Performance and Benchmarks

The LifeBook T5010 sports an Intel Core 2 Duo 2.26GHz processor and a 80GB hard drive. Well, this preproduction model we have does. I would go with the better processor and hard drive option if I was purchasing one though. It also has the Centrino vPro technology. I thought browsing the Web was fast and easy and even downloading benchmarks went fairly quick. It’s PCMark score is good and it didn’t have any problems running multiple applications. I did notice the left side of the keyboard and palm rest do get pretty warm when running benchmarks and the fan runs too. It’s a nice work-horse as long as the battery life stays acceptable.

Comparison Results for PCMark05

PCMark05 measures the systems performance as a whole.
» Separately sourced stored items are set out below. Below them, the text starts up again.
-- ==== Sys2Proof/Laws/Scan.lean ====
section
/-! SUPPORT. What the search of the decoders finds. -/

namespace Sys2Proof.Machine

theorem standsAt_succ (pat : List Byte) (b : Byte) (rest : List Byte) (i : Nat) :
    standsAt pat (b :: rest) (i + 1) ↔ standsAt pat rest i := Iff.rfl

theorem standsAt_zero {pat data : List Byte} : standsAt pat data 0 ↔ pat.isPrefixOf data = true := by
  rw [List.isPrefixOf_iff_prefix, List.prefix_iff_eq_take]
  exact eq_comm

/-- `findAt` answers the leftmost index at which the pattern stands. -/
theorem findAt_eq_some {pat data : List Byte} {p : Nat} :
    findAt pat data = some p ↔ p ≤ data.length ∧ standsAt pat data p ∧ ∀ q < p, ¬ standsAt pat data q := by
  induction data generalizing p with
  | nil =>
      cases pat with
      | nil =>
          simp only [findAt, List.isEmpty_nil, if_true, Option.some.injEq, List.length_nil, Nat.le_zero]
          exact ⟨fun h => ⟨h.symm, by simp [standsAt], fun q hq => by omega⟩, fun h => h.1.symm⟩
      | cons x xs => simp [findAt, standsAt]
  | cons b rest ih =>
      unfold findAt
      by_cases h : pat.isPrefixOf (b :: rest) = true
      · rw [if_pos h]
        cases p with
        | zero => simp [standsAt_zero, h]
        | succ p => simpa using fun _ _ => ⟨0, by omega, standsAt_zero.mpr h⟩
      · rw [if_neg h]
        cases p with
        | zero => simp [standsAt_zero, h]
        | succ p =>
            simp only [Option.map_eq_some_iff, Nat.add_right_cancel_iff, exists_eq_right, ih, List.length_cons,
              Nat.add_le_add_iff_right, standsAt_succ]
            refine and_congr_right fun _ => and_congr_right fun _ => ⟨fun hq q hqp => ?_, fun hq q hqp => hq (q + 1) (by omega)⟩
            cases q with
            | zero => exact fun h0 => h (standsAt_zero.mp h0)
            | succ q => exact hq q (by omega)

/-- `findAt` answers none when the pattern stands nowhere. -/
theorem findAt_eq_none {pat data : List Byte} : findAt pat data = none ↔ ∀ p ≤ data.length, ¬ standsAt pat data p := by
  induction data with
  | nil => cases pat <;> simp [findAt, standsAt]
  | cons b rest ih =>
      unfold findAt
      by_cases h : pat.isPrefixOf (b :: rest) = true
      · simpa [h] using ⟨0, by omega, standsAt_zero.mpr h⟩
      · rw [if_neg h, Option.map_eq_none_iff, ih]
        refine ⟨fun hp p hpl => ?_, fun hp p hpl => hp (p + 1) (by simp; omega)⟩
        cases p with
        | zero => exact fun h0 => h (standsAt_zero.mp h0)
        | succ p => exact hp p (by simp at hpl; omega)

end Sys2Proof.Machine
end

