/-- Settles O58: `rsBlock_append` at the channel, written once or twice. -/
theorem resamplerSplits : Obligations.ResamplerSplits := by
  unfold Obligations.ResamplerSplits
  intro s c ch a b ready there full
  have cut := rsBlock_append s.tables (factor := s.factor) full a b
  have ready' : (s.resampled c ch a).ready = true := ready
  refine ⟨_, _, _, _, _, _, exec_rsProcess ready there _, rfl, exec_rsProcess ready there a, rfl,
    exec_rsProcess ready' (State.chan?_resampled there a) b, rfl, congrArg Prod.snd cut, ?_⟩
  rw [State.resampled_eq cut]
  simp only [State.resampled, State.setChan, State.answer, List.set_set]

/-- Settles O59: the range, the value already there, and a change. -/
theorem factorAndReset : Obligations.FactorAndReset := by
  unfold Obligations.FactorAndReset
  intro s k cleared
  refine ⟨rfl, rfl, fun ready => ⟨fun outside => ?_, fun low high same => ?_, fun low high change => ?_, exec_rsReset ready⟩⟩
  · have illegal : ¬ factorLegal k = true := by rw [factorLegal_iff]; omega
    rw [exec_rsSetFactor ready, if_neg illegal]
  · rw [exec_rsSetFactor ready, if_pos (factorLegal_iff.mpr ⟨low, high⟩), if_pos same]
    rfl
  · rw [exec_rsSetFactor ready, if_pos (factorLegal_iff.mpr ⟨low, high⟩), if_neg change]
    rfl

end Sys2Proof.Machine
end

section
/-! PROOFS. The exception and the refusals at the block's entry (60_exceptions.md R321, R325 f, R331): what a Discard leaves, which blocks
are bad, and that no step but that of a SYS_RESET takes anything off a total-written counter. -/

namespace Sys2Proof.Machine

/-! ### Totals written -/

/-- Every channel is still there, with a total at least what it was. -/
def TotalsKept (s t : State) : Prop :=
  ∀ (d : BitVec 8) (ch : Channel), s.chan? d = some ch → ∃ ch', t.chan? d = some ch' ∧ ch.ring.total.toNat ≤ ch'.ring.total.toNat

theorem TotalsKept.refl (s : State) : TotalsKept s s := fun _ ch there => ⟨ch, there, le_rfl⟩

/-- One channel is stored, its total no smaller. -/
theorem TotalsKept.setChan {s : State} {c : BitVec 8} {ch new : Channel} (there : s.chan? c = some ch)
    (grows : ch.ring.total.toNat ≤ new.ring.total.toNat) : TotalsKept s (s.setChan c new) := by
  intro d old hd
  by_cases hdc : d = c
  · subst hdc
    obtain rfl : ch = old := Option.some.inj (there.symm.trans hd)
    exact ⟨new, State.chan?_setChan_self there, grows⟩
  · exact ⟨old, by rw [State.chan?_setChan_of_ne hdc, hd], le_rfl⟩

/-- An append that is not refused adds to `TOTAL` how many values it appends (40_ringbuffer.md R142, R149). -/
theorem Ring.total_append {cap : Nat} {r q : Ring} {vs : List F64} (h : r.append cap vs = some q) :
    q.total.toNat = r.total.toNat + vs.length := by
  obtain ⟨room, rfl⟩ := Ring.append_eq_some.mp h
  exact Ring.foldl_add_total vs room

/-- An operation on a channel appends to its RingBuffer, clears it with the total kept, or leaves it. -/
theorem ChannelEffect.total_le {s : State} {c : BitVec 8} {ch ch' : Channel} {i : Instr} (e : ChannelEffect s c ch i ch') :
    ch.ring.total.toNat ≤ ch'.ring.total.toNat := by
  cases e with
  | rbAdd room | rbAddRange room => exact Ring.total_append room ▸ Nat.le_add_right ..
  | _ => exact le_rfl

/-- Only an operation on a channel writes a RingBuffer. -/
theorem Effect.totalsKept {s t : State} {i : Instr} (e : Effect s i t) (hi : isSysReset i = false) : TotalsKept s t := by
  cases ring : writesRing i with
  | false =>
      intro d ch there
      obtain ⟨ch', there', kept, -⟩ := e.exists_chan? hi there
      exact ⟨ch', there', (congrArg (·.total.toNat) (kept ring)).ge⟩
  | true =>
      cases e with
      | channel _ there effect => exact TotalsKept.setChan there effect.total_le
      | sysReset | fpDiscard | fpParse | chProcessBlock | rsKeepFactor | rsSetFactor | rsReset => cases ring
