-- ==== Sys2Proof/Tests/Slice0.lean ====
section
/-! SUPPORT. Tests. Expected values are those of spec/95_test_vectors.md and of the worked examples of the operation rules, or are
worked out by hand from the tables of spec/30_encoding.md; none is the model's own answer. The witnesses at the end show that the
hypotheses of the obligations can be met. -/

namespace Sys2Proof.Tests

open Sys2Proof.Machine

/-- A block after RESET(n). -/
def blk (n : BitVec 2) : State := State.afterReset n

/-- What stands on RSP after an instruction on a block with channel count `n`. -/
def rspOf (n : BitVec 2) (i : Instr) : Option Response :=
  match exec i (blk n) with
  | .next t => t.rsp
  | .fault _ => none
  | .refused _ => none

/-- What stands on RSP after one step that is presented the request. -/
def rspOfRequest (s : State) (r : Request) : Option Response :=
  match step { s with pending := [.request r] } with
  | .next t => t.rsp
  | .fault _ => none
  | .refused _ => none

/-! ## Decoding: a request for each constructor, selector and slots from R55 and R56 -/

theorem test_decode_encIdn : decode { opsel := 0b0000#4 } = .ok .encIdn := by decide
theorem test_decode_encVset :
    decode { opsel := 0b0001#4, slots := { ch := some (.num 1), val := some (.num (mkRat 25 2)) } } =
      .ok (.encVset 1 (mkRat 25 2)) := by decide
theorem test_decode_encIset :
    decode { opsel := 0b0010#4, slots := { ch := some (.num 2), val := some (.num (mkRat 5 4)) } } =
      .ok (.encIset 2 (mkRat 5 4)) := by decide
theorem test_decode_encVsetQ : decode { opsel := 0b0011#4, slots := { ch := some (.num 1) } } = .ok (.encVsetQ 1) := by decide
theorem test_decode_encIsetQ : decode { opsel := 0b0100#4, slots := { ch := some (.num 2) } } = .ok (.encIsetQ 2) := by decide
theorem test_decode_encVoutQ : decode { opsel := 0b0101#4, slots := { ch := some (.num 1) } } = .ok (.encVoutQ 1) := by decide
theorem test_decode_encIoutQ : decode { opsel := 0b0110#4, slots := { ch := some (.num 3) } } = .ok (.encIoutQ 3) := by decide
theorem test_decode_encOut : decode { opsel := 0b0111#4, slots := { flag := some (.num 1) } } = .ok (.encOut 1#1) := by decide
theorem test_decode_encStatusQ : decode { opsel := 0b1000#4 } = .ok .encStatusQ := by decide
theorem test_decode_decText :
    decode { opsel := 0b1001#4, slots := { buf := some (.seq [65, 0, 255]) } } = .ok (.decText [0x41#8, 0x00#8, 0xFF#8]) := by
  decide
theorem test_decode_decFloat :
    decode { opsel := 0b1010#4, slots := { s := some (.seq [49, 46]), k := some (.num 5) } } =
      .ok (.decFloat [0x31#7, 0x2E#7] (some 5)) := by decide
theorem test_decode_decFloat_no_k :
    decode { opsel := 0b1010#4, slots := { s := some (.seq [49]) } } = .ok (.decFloat [0x31#7] none) := by decide
theorem test_decode_decStatusRaw :
    decode { opsel := 0b1011#4, slots := { buf := some (.seq []) } } = .ok (.decStatusRaw []) := by decide
theorem test_decode_decStatusFields :
    decode { opsel := 0b1100#4, slots := { sb := some (.num 65) } } = .ok (.decStatusFields 0x41#8) := by decide
theorem test_decode_decodeStatus :
    decode { opsel := 0b1101#4, slots := { sb := some (.num 65), reads := some (.seq [1, 2, 3, 4]) } } =
      .ok (.decodeStatus 0x41#8 [1, 2, 3, 4]) := by decide
theorem test_decode_reserved :
    decode { opsel := 0b1110#4, slots := { ch := some (.num 1) } } = .error .reservedOp ∧
    decode { opsel := 0b1111#4 } = .error .reservedOp := by decide
theorem test_decodeTableWord_last : decodeTableWord 8 0x0D = some (.decodeStatus 0x00#8 []) := by decide
theorem test_decodeTableWord_reserved : decodeTableWord 8 0x0E = none := by decide

/-! ## Well-formedness: one ill-formed request for each check -/

theorem test_wf_accepts_vset :
    Request.wellFormed { opsel := 0x1#4, slots := { ch := some (.num 1), val := some (.num 5) } } = true := by decide
theorem test_wf_refuses_reserved : Request.wellFormed { opsel := 0xE#4 } = false := by decide
theorem test_wf_refuses_missing_val : Request.wellFormed { opsel := 0x1#4, slots := { ch := some (.num 1) } } = false := by decide
theorem test_wf_refuses_extra_ch :
    Request.wellFormed { opsel := 0x7#4, slots := { ch := some (.num 1), flag := some (.num 1) } } = false := by decide
theorem test_wf_refuses_negative_ch : Request.wellFormed { opsel := 0x3#4, slots := { ch := some (.num (-1)) } } = false := by decide
theorem test_wf_refuses_fraction_ch :
    Request.wellFormed { opsel := 0x3#4, slots := { ch := some (.num (mkRat 1 2)) } } = false := by decide
theorem test_wf_refuses_sequence_ch : Request.wellFormed { opsel := 0x3#4, slots := { ch := some (.seq [1]) } } = false := by decide
theorem test_wf_refuses_flag_two : Request.wellFormed { opsel := 0x7#4, slots := { flag := some (.num 2) } } = false := by decide
theorem test_wf_refuses_buf_256 : Request.wellFormed { opsel := 0x9#4, slots := { buf := some (.seq [256]) } } = false := by decide
theorem test_wf_refuses_char_128 : Request.wellFormed { opsel := 0xA#4, slots := { s := some (.seq [128]) } } = false := by decide
theorem test_wf_refuses_negative_k :
    Request.wellFormed { opsel := 0xA#4, slots := { s := some (.seq [49]), k := some (.num (-1)) } } = false := by decide
theorem test_wf_refuses_sb_256 : Request.wellFormed { opsel := 0xC#4, slots := { sb := some (.num 256) } } = false := by decide
theorem test_wf_refuses_single_read :
    Request.wellFormed { opsel := 0xD#4, slots := { sb := some (.num 0), reads := some (.num 1) } } = false := by decide

/-! ## The frame encoder, spec/95_test_vectors.md section 2.1 -/

theorem test_encIdn : rspOf 1#2 .encIdn = some (.ok (.bytes [0x2A, 0x49, 0x44, 0x4E, 0x3F])) := by decide
theorem test_encVset_tie_to_even :
    rspOf 1#2 (.encVset 1 (mkRat 12345 1000)) =
      some (.ok (.bytes [0x56, 0x53, 0x45, 0x54, 0x31, 0x3A, 0x31, 0x32, 0x2E, 0x33, 0x34])) := by decide
theorem test_encVset_range_after_rounding :
    rspOf 1#2 (.encVset 1 (mkRat 99995 1000)) = some (.refused .range) ∧
    rspOf 1#2 (.encVset 1 (mkRat 99994 1000)) =
      some (.ok (.bytes [0x56, 0x53, 0x45, 0x54, 0x31, 0x3A, 0x39, 0x39, 0x2E, 0x39, 0x39])) ∧
    rspOf 1#2 (.encVset 2 200) = some (.refused .channel) := by decide
theorem test_encIset_three_decimals :
    rspOf 1#2 (.encIset 1 (mkRat 3 2)) =
      some (.ok (.bytes [0x49, 0x53, 0x45, 0x54, 0x31, 0x3A, 0x31, 0x2E, 0x35, 0x30, 0x30])) := by decide
theorem test_encIset_ties_and_range :
    rspOf 1#2 (.encIset 1 (mkRat 15 10000)) =
      some (.ok (.bytes [0x49, 0x53, 0x45, 0x54, 0x31, 0x3A, 0x30, 0x2E, 0x30, 0x30, 0x32])) ∧
    rspOf 1#2 (.encIset 1 10) = some (.refused .range) ∧ rspOf 1#2 (.encIset 1 (mkRat (-1) 1000)) = some (.refused .range) := by
  decide
theorem test_encVsetQ : rspOf 2#2 (.encVsetQ 2) = some (.ok (.bytes [0x56, 0x53, 0x45, 0x54, 0x32, 0x3F])) := by decide
theorem test_encIsetQ :
    rspOf 2#2 (.encIsetQ 2) = some (.ok (.bytes [0x49, 0x53, 0x45, 0x54, 0x32, 0x3F])) ∧
    rspOf 1#2 (.encIsetQ 2) = some (.refused .channel) := by decide
theorem test_encVoutQ :
    rspOf 1#2 (.encVoutQ 1) = some (.ok (.bytes [0x56, 0x4F, 0x55, 0x54, 0x31, 0x3F])) ∧
    rspOf 1#2 (.encVoutQ 0) = some (.refused .channel) := by decide
theorem test_encIoutQ :
    rspOf 1#2 (.encIoutQ 1) = some (.ok (.bytes [0x49, 0x4F, 0x55, 0x54, 0x31, 0x3F])) ∧
    rspOf 2#2 (.encIoutQ 3) = some (.refused .channel) := by decide
theorem test_encOut :
    rspOf 1#2 (.encOut 1#1) = some (.ok (.bytes [0x4F, 0x55, 0x54, 0x31])) ∧
    rspOf 1#2 (.encOut 0#1) = some (.ok (.bytes [0x4F, 0x55, 0x54, 0x30])) := by decide
theorem test_encStatusQ :
    rspOf 1#2 .encStatusQ = some (.ok (.bytes [0x53, 0x54, 0x41, 0x54, 0x55, 0x53, 0x3F])) := by decide

/-! ## The response decoder, sections 2.2 to 2.4 -/

/-- SX3. -/
theorem test_decText_strips_trailing_nuls :
    rspOf 1#2 (.decText [0x56, 0x53, 0x45, 0x54, 0x31, 0x3A, 0x30, 0x35, 0x2E, 0x30, 0x30, 0x00, 0x00, 0x00]) =
      some (.ok (.text [0x56, 0x53, 0x45, 0x54, 0x31, 0x3A, 0x30, 0x35, 0x2E, 0x30, 0x30])) := by decide
theorem test_decText_interior_nul_and_high_byte :
    rspOf 1#2 (.decText [0x41, 0x00, 0x42, 0x00]) = some (.ok (.text [0x41, 0x00, 0x42])) ∧
    rspOf 1#2 (.decText [0x41, 0x00, 0xFF]) = some (.err (.decodeError 2)) ∧
    rspOf 1#2 (.decText [0xFF, 0x00]) = some (.err (.decodeError 0)) := by decide
/-- SX4: "01.234999" with K = some 5. -/
theorem test_decFloat_truncates_first :
    rspOf 1#2 (.decFloat [0x30, 0x31, 0x2E, 0x32, 0x33, 0x34, 0x39, 0x39, 0x39] (some 5)) = some (.ok (.rat (mkRat 123 100))) := by
  decide
/-- "5.", ".5" and "007" have values; "-1.0", "1e3", "1_0" and "12.50" CR are refused; ".", "1,5" and "abc" are errors. -/
theorem test_decFloat_grammars :
    rspOf 1#2 (.decFloat [0x35, 0x2E] none) = some (.ok (.rat 5)) ∧
    rspOf 1#2 (.decFloat [0x2E, 0x35] none) = some (.ok (.rat (mkRat 1 2))) ∧
    rspOf 1#2 (.decFloat [0x30, 0x30, 0x37] none) = some (.ok (.rat 7)) ∧
    rspOf 1#2 (.decFloat [0x2D, 0x31, 0x2E, 0x30] none) = some (.refused .numericForm) ∧
    rspOf 1#2 (.decFloat [0x31, 0x65, 0x33] none) = some (.refused .numericForm) ∧
    rspOf 1#2 (.decFloat [0x31, 0x5F, 0x30] none) = some (.refused .numericForm) ∧
    rspOf 1#2 (.decFloat [0x31, 0x32, 0x2E, 0x35, 0x30, 0x0D] none) = some (.refused .numericForm) ∧
    rspOf 1#2 (.decFloat [0x4E, 0x61, 0x4E] none) = some (.refused .numericForm) ∧
    rspOf 1#2 (.decFloat [0x2E] none) = some (.err .parseError) ∧
    rspOf 1#2 (.decFloat [0x31, 0x2C, 0x35] none) = some (.err .parseError) ∧
    rspOf 1#2 (.decFloat [0x61, 0x62, 0x63] none) = some (.err .parseError) ∧
    rspOf 1#2 (.decFloat [0x31, 0x32, 0x2E, 0x35, 0x30] (some 0)) = some (.err .parseError) := by decide
/-- The noise "4K" behind a current is cut; a high byte behind one is not; voltages are not truncated. -/
theorem test_reply_pipelines :
    decodeReply .current [0x30, 0x2E, 0x35, 0x30, 0x30, 0x34, 0x4B] = .ok (.rat (mkRat 1 2)) ∧
    decodeReply .current [0x31, 0x2E, 0x32, 0x35, 0x30, 0xC3] = .err (.decodeError 5) ∧
    decodeReply .voltage [0x31, 0x32, 0x2E, 0x34, 0x39, 0x4B] = .err .parseError ∧
    decodeReply .voltage [0x00, 0x00] = .err .parseError := by decide

/-! ## The status decoder, section 2.5 -/

theorem test_decStatusRaw :
    rspOf 1#2 (.decStatusRaw [0x00]) = some (.ok (.byte 0x00)) ∧
    rspOf 1#2 (.decStatusRaw []) = some (.err (.transient 0)) ∧
    rspOf 1#2 (.decStatusRaw [0x41, 0x00]) = some (.err (.transient 2)) := by decide
theorem test_decStatusFields_two_channels :
    rspOf 2#2 (.decStatusFields 0x56) =
      some (.ok (.fields { modes := [.cv, .cc], track := .series, beep := true, lock := false, output := true })) ∧
    rspOf 2#2 (.decStatusFields 0x08) =
      some (.ok (.fields { modes := [.cv, .cv], track := .reserved, beep := false, lock := false, output := false })) := by
  decide
/-- SX1, and bits 7 and 1 ignored. -/
theorem test_decStatusFields_one_channel :
    rspOf 1#2 (.decStatusFields 0x41) =
      some (.ok (.fields { modes := [.cc], track := .independent, beep := false, lock := false, output := true })) ∧
    rspOf 1#2 (.decStatusFields 0x82) = rspOf 1#2 (.decStatusFields 0x00) := by decide
theorem test_decodeStatus_two_channels :
    rspOf 2#2 (.decodeStatus 0x56 [30, 3, mkRat 2998 100, mkRat 1234 1000, 5, mkRat 1 2, mkRat 501 100, mkRat 1 10]) =
      some (.ok (.status
        { channels := [⟨.cv, 30, 3, mkRat 2998 100, mkRat 617 500⟩, ⟨.cc, 5, mkRat 1 2, mkRat 501 100, mkRat 1 10⟩]
          track := .series, beep := true, lock := false, output := true })) := by decide
theorem test_decodeStatus_arity :
    rspOf 2#2 (.decodeStatus 0x41 [1, 2, 3, 4]) = some (.refused .arity) ∧
    rspOf 1#2 (.decodeStatus 0x41 [1, 2, 3]) = some (.refused .arity) := by decide
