-- ==== Sys2Proof/Machine/Linear.lean ====
section
/-! DEFINITION. The linear path and its fixed-point pipeline (44_linear.md): the table builder (R170 to R176), the
blend (R179), and the commands `FPTAB_X` (R173), `FPTAB_Y` (R174) and `LINEAR` (R177). -/

namespace Sys2Proof.Machine

/-- A source position and a fraction (44_linear.md R171). -/
structure FixedPos where
  s : Int
  fx : F64
  deriving DecidableEq, Repr

/-- `position(d)` of 44_linear.md R171, every operation a binary64 operation rounded once. -/
def fixedPosition (scale inv : F64) (d : Nat) : FixedPos :=
  let s := f64Floor (f64Mul (f64OfInt d) scale)
  let t := f64Mul (f64OfInt (s + 1)) inv
  let fx := f64Sub (f64OfInt ((d : Int) + 1)) t
  if f64Le fx 0#64 then { s, fx := 0#64 }
  else { s, fx := f64Sub fx (f64OfInt (f64Floor fx)) }

/-- `clamp(s, fx)` of 44_linear.md R172, the two tests in their order. -/
def fixedClamp (srcLen : Nat) (p : FixedPos) : FixedPos :=
  let p1 : FixedPos := if p.s < 0 then { s := 0, fx := 0#64 } else p
  if (srcLen : Int) - 1 ≤ p1.s then { s := (srcLen : Int) - 2, fx := oneF64 } else p1

/-- The position of destination index `d` (44_linear.md R170); an axis of extent 1 is fixed (R175). -/
def fixedPos (srcLen : Nat) (scale inv : F64) (d : Nat) : FixedPos :=
  if srcLen = 1 then { s := 0, fx := 0#64 } else fixedClamp srcLen (fixedPosition scale inv d)

/-- `w1 = rne(fx *d 2048.0)` (44_linear.md R176). -/
def fixedWeight (fx : F64) : Int := f64Rne (f64Mul fx fixedOneF64)

/-- One entry of a fixed-point table (44_linear.md R170, R175, R176). -/
def fixedEntry (srcLen step : Nat) (scale inv : F64) (d : Nat) : FixedEntry :=
  let p := fixedPos srcLen scale inv d
  let w1 := fixedWeight p.fx
  let s1 := if srcLen = 1 then p.s else p.s + 1
  { ofs0 := p.s.toNat * step, ofs1 := s1.toNat * step, w0 := ((fixedOne : Int) - w1).toNat, w1 := w1.toNat }

/-- `build_fptab` (44_linear.md R170): `inv` is computed once per table. -/
def buildFptab (srcLen dstLen step : Nat) (scale : F64) : List FixedEntry :=
  let inv := f64Div oneF64 scale
  (List.range dstLen).map (fixedEntry srcLen step scale inv)

/-- The horizontal blend of one row (44_linear.md R179): `S0*w0 + S1*w1`, 11 fraction bits. -/
def blendRow (s0 s1 : Byte) (e : FixedEntry) : Nat := s0.toNat * e.w0 + s1.toNat * e.w1

/-- The two truncating shifts (44_linear.md R179): `(wy * (h >> 4)) >> 16`. -/
def foldWeight (wy h : Nat) : Nat := (wy * (h >>> 4)) >>> 16

/-- The final rounding shift (44_linear.md R179): `sat_u8((v0 + v1 + 2) >> 2)`. -/
def blendOut (v0 v1 : Nat) : Byte := satU8 (((v0 + v1 + 2) >>> 2 : Nat) : Int)

/-- The value of a destination sample from its two table entries and its channel (44_linear.md R178, R179). -/
def linearSample (m : Memory) (src : View) (fy fx : FixedEntry) (ch : Nat) : Byte :=
  let a := m.read (src.addr fy.ofs0 (fx.ofs0 + ch))
  let b := m.read (src.addr fy.ofs0 (fx.ofs1 + ch))
  let c := m.read (src.addr fy.ofs1 (fx.ofs0 + ch))
  let d := m.read (src.addr fy.ofs1 (fx.ofs1 + ch))
  blendOut (foldWeight fy.w0 (blendRow a b fx)) (foldWeight fy.w1 (blendRow c d fx))

/-- `FPX` written and its count set (10_state.md R39). -/
def setFpx (t : List FixedEntry) (s : State) : State :=
  { s with fpx := overlay t s.fpx, fpxCount := BitVec.ofNat 32 t.length }

/-- `FPY` written and its count set (10_state.md R39). -/
def setFpy (t : List FixedEntry) (s : State) : State :=
  { s with fpy := overlay t s.fpy, fpyCount := BitVec.ofNat 32 t.length }

/-- The entry a destination index selects. -/
def fixedAt (t : List FixedEntry) (d : Nat) : FixedEntry := t.getD d ⟨0, 0, 0, 0⟩

/-- The linear path, from the capacity line of 44_linear.md R177 on. -/
def linearBody (c : Config) (o : Operands) (s0 : State) : Out :=
  let fpx := buildFptab o.sw.toNat o.dw.toNat o.cn.toNat o.scaleX
  let fpy := buildFptab o.sh.toNat o.dh.toNat 1 o.scaleY
  pixelPass c o
    (fun dy => rowOf o.dw.toNat o.cn.toNat fun dx ch =>
      linearSample s0.mem o.srcView (fixedAt fpy dy) (fixedAt fpx dx) ch)
    (complete .lin (setFpy fpy (setFpx fpx s0)))

/-- What the linear path needs (40_command_common.md R107). -/
def linNeeds (c : Config) (o : Operands) : List Need := [needFpx c o, needFpy c o]

/-- `FPTAB_X` (44_linear.md R173) on an instance `c`. -/
def fptabX (c : Config) (s : State) : Out :=
  let o := operands c s
  command (operandChecks c (operandUse .fptabX) o ++ needChecks [needFpx c o])
    (fun s0 => .next (complete .noPath (setFpx (buildFptab o.sw.toNat o.dw.toNat o.cn.toNat o.scaleX) s0))) s

/-- `FPTAB_Y` (44_linear.md R174) on an instance `c`: the step of the vertical table is 1. -/
def fptabY (c : Config) (s : State) : Out :=
  let o := operands c s
  command (operandChecks c (operandUse .fptabY) o ++ needChecks [needFpy c o])
    (fun s0 => .next (complete .noPath (setFpy (buildFptab o.sh.toNat o.dh.toNat 1 o.scaleY) s0))) s

/-- `LINEAR` (44_linear.md R177) on an instance `c`: any scale is accepted. -/
def linear (c : Config) (s : State) : Out :=
  let o := operands c s
  command (operandChecks c (operandUse .linear) o ++ needChecks (linNeeds c o)) (linearBody c o) s

/-- The meaning of `FPTAB_X`. -/
def execFptabX (s : State) : Out := fptabX Config.default s

/-- The meaning of `FPTAB_Y`. -/
def execFptabY (s : State) : Out := fptabY Config.default s

/-- The meaning of `LINEAR`. -/
def execLinear (s : State) : Out := linear Config.default s

end Sys2Proof.Machine
end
As you can see the T5010 is on top of the competition with the new Centrino 2 processor technology.

Notebook PCMark05 Score
Fujitsu LifeBook T5010 (Intel Core 2 Duo 2.26GHz, Mobile Intel 4500 MHD graphics) 4,864 PCMarks
HP tx2500 (AMD Turion X2 Ultra 2.4GHz, ATI HD 3200 graphics) 3, 873 PCMarks
HP tx2000 (AMD Turion 64 X2 2.3GHz, Nvidia Go 6150 graphics) 3,738 PCMarks
Asus R1E (Intel Core 2 Duo 2.4GHz, GMA 965 chipset) 4,679 PCMarks
Fujitsu LifeBook T2010 (Intel Core 2 Duo ULV 1.2GHz, GMA X3100 graphics) 2,334 PCMarks
Gateway C-140x (Intel Core 2 Duo 2GHz, ATI X2300 HD graphics) 4,342 PCMarks
HP Compaq 2710p (Intel Core 2 Duo ULV 1.2GHz, GMA X3100 graphics) 2,453 PCMarks
Lenovo ThinkPad X61 (Intel Core 2 Duo 1.6GHz, GMA X3100 graphics) 3,473 PCMarks
Fujitsu LifeBook T4220 (Intel Core 2 Duo 2.2GHz, GMA X3100 graphics) 4,171 PCMarks
Gateway E-155C (Intel Core 2 Duo ULV 1.06GHz, Intel GMA 950 graphics) 2,205 PCMarks
Toshiba R400 (Intel Core Duo ULV 1.2GHz, Intel GMA 950 graphics) 2,187 PCMarks
HP tx1000 (AMD Turion X2 2.0GHz, Nvidia Go 6150) 3,052 PCMarks
Toshiba Tecra M6 (1.66GHz Intel T2300E, Intel GMA 950) 2,732 PCMarks


Comparison Results for 3Dmark05

3DMark05 tests the overall graphic capabilities of a notebook.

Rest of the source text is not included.